At a committee meeting, senators advanced legislation to create a Department of Tourism, saying a centralized agency would help market the state and better track the return on tourism spending.
The measure—largely unchanged from a version that passed both chambers in the previous session but was not signed by the governor due to budget concerns—was presented and discussed by committee members and tourism stakeholders. The chair urged members to read a recently released peer report on tourism advertising and noted the committee will visit a tourism facility in Jackson at 12:30 p.m. for an invite-only tour and lunch.
"Our new culinary campaign ... is talking about all of our culinary assets," a tourism representative said, describing recent initiatives that included regional culinary promotion and attention from Michelin-related coverage in the Southeast. Several senators said the statewide marketing approach could reduce parochial competition and encourage visitors to extend stays across regions such as the coast, Hattiesburg and Tupelo.
Senator England gave a lengthy defense of the proposal on fiscal grounds, saying tourism professionals are "very number centric, and they can tell you, to the cent what the investment on every dollar that we spend on tourism is," and arguing a specialized department would place spending decisions with officials who can measure returns and report back to the Legislature.

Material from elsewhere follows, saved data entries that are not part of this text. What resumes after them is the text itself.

/-- The tally moves on to a later cycle of its window. -/
def Misr.upTo (m : Misr) (n : Nat) : Misr :=
  if n ≤ m.at_ then m
  else if m.evs.isEmpty = true ∧ m.sig = 0#64 then { m with at_ := n }
  else { sig := misrIdle (n - m.at_ - 1) (misrStep m.sig (lsInput m.evs)), at_ := n, evs := [] }

/-- Events of a cycle of the window; a cycle past its end counts as the last one. (DESIGN CHOICE, log entry 60) -/
def Misr.add (m : Misr) (n : Nat) (evs : List LsEvent) : Misr :=
  let m' := m.upTo (min 1023 n)
  { m' with evs := m'.evs ++ evs }

/-- The tally of the whole window (R527, R528). -/
def Misr.total (m : Misr) : DWord := (m.upTo 1024).sig

/-- The cycles an instruction takes (Table 9.2). -/
def instrCycles (opc : Nat) : Nat :=
  if opc = 0x27 then 2 else if opc = 0x30 then 4 else if opc = 0x31 ∨ opc = 0x32 then 3 else if opc = 0x33 then 8
  else if 0x38 ≤ opc ∧ opc ≤ 0x3C then 2 else 1

/-- The cycle a column has reached, in RCK cycles since the rod reset, and the last cycle of the instruction at its PC. -/
def Rod.nowOf (ρ : Rod) (c : Fin 4) : Nat := (ρ.col c).base + (ρ.col c).cyc

def Rod.lastOf (ρ : Rod) (c : Fin 4) : Nat :=
  ρ.nowOf c + (instrCycles ((Sparse.get 0#64 ρ.rk.prog (ρ.pcOf c)).toNat / 2 ^ 56) - 1)

/-- An event of a column in a cycle goes into its tally (R525). -/
def Rod.note (ρ : Rod) (c : Fin 4) (t : Nat) (e : LsEvent) : Rod :=
  let p := c.val + 1
  { ρ with ls := { ρ.ls with
      sums := Sparse.put ρ.ls.sums p ((Sparse.get Misr.init ρ.ls.sums p).add (t - Sparse.get 0 ρ.ls.from_ p) [e]) } }

/-- A column as a copy of a lockstep pair. -/
def Rod.copyOf (ρ : Rod) (c : Fin 4) : Copy :=
  { col := ρ.col c, stat := ρ.gw (Rg.COL_STAT c.val), flags := ρ.gw (Rg.COL_FLAGS c.val),
    sum := Sparse.get Misr.init ρ.ls.sums (c.val + 1) }

/-- What the shadow column comes to with all that its delay stage holds. -/
def Rod.shadowOf (ρ : Rod) (c : Fin 4) : Copy :=
  match (Sparse.get [] ρ.ls.stage c.val).getLast? with
  | some e => e.2
  | none => Sparse.get Copy.init ρ.ls.shad c.val

/-- The four columns. -/
def allCols : List (Fin 4) := [0, 1, 2, 3]

/-- The rod as the shadow columns take it: the values from outside are those the main columns take in this cycle (R523), the
registers, flags and tallies their own. -/
def Rod.shadowView (ρ : Rod) : Rod :=
  ρ.each allCols fun c q =>
    let k := ρ.shadowOf c
    let q1 := ((q.putCol c k.col).pw (Rg.COL_STAT c.val) k.stat).pw (Rg.COL_FLAGS c.val) k.flags
    { q1 with ls := { q1.ls with sums := Sparse.put q1.ls.sums (c.val + 1) k.sum } }

/-- What has been in the delay stage of a column for two cycles reaches its shadow (R523); `k`, where there is one, enters the
stage. -/
def LsS.shift (l : LsS) (c now : Nat) (k : Option (Nat × Copy)) : LsS :=
  let st := Sparse.get [] l.stage c
  { l with
    shad := match (st.filter fun e => decide (e.1 ≤ now)).getLast? with
      | some e => Sparse.put l.shad c e.2
      | none => l.shad
    stage := Sparse.put l.stage c ((st.filter fun e => decide (now < e.1)) ++ k.toList) }

/-- Something that a column does, and its shadow copy two cycles later (R266, R522 to R524): of what the shadow does only its own
registers, flags and tally remain. (DESIGN CHOICE, log entry 60) -/
def Rod.both (ρ : Rod) (c : Fin 4) (g : Rod → Rod) : Rod :=
  let v := ρ.shadowView
  let σ := g v
  let τ := g ρ
  { τ with ls := allCols.foldl (fun l d =>
      if d = c ∨ σ.gw (Rg.COL_FLAGS d.val) ≠ v.gw (Rg.COL_FLAGS d.val) then
        l.shift d.val (ρ.nowOf c) (some (τ.nowOf c + 2, σ.copyOf d))
      else l) τ.ls }

/-- The bits of COL_FLAGS that enter a tally: SAT, AOV, PROT, COLL, N and Z. -/
def flagBits : List Nat := [31, 30, 29, 28, 1, 0]

/-- Writes COL_FLAGS of a column; each change of a flag is an event (R525). -/
def Rod.setFlags (ρ : Rod) (c : Fin 4) (w : Word) : Rod :=
  let old := ρ.gw (Rg.COL_FLAGS c.val)
  let changed := flagBits.filter fun i => wBit old i != wBit w i
  (ρ.each changed fun i q => q.note c (q.lastOf c) (.flag i (wBit w i))).pw (Rg.COL_FLAGS c.val) w

/-- Writes a register; a write of COL_FLAGS from outside reaches both copies of its column. -/
def Rod.putReg (ρ : Rod) (a : Nat) (w : Word) : Rod :=
  match allCols.find? fun c => a == Rg.COL_FLAGS c.val with
  | some c => ρ.both c fun q => q.setFlags c w
  | none => ρ.pw a w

A committee member noted that recent government-structure consolidations reduced the risk that the bill would expand government and moved the legislation "sufficient to pass." The motion was seconded (speaker not specified) and the committee approved advancing the bill by voice vote; the transcript does not record a roll-call tally. The chair said, "This will be moving forward." The committee is expected to transmit its recommendation as the bill proceeds through the legislative process.
Officials and stakeholders emphasized outreach to all regions of the state and noted prior legislative attempts in 2019 that produced similar language but stalled on budget concerns. Funding details, the precise vote tally, and a return timeline for the committee to a floor or calendar vote were not specified in the transcript.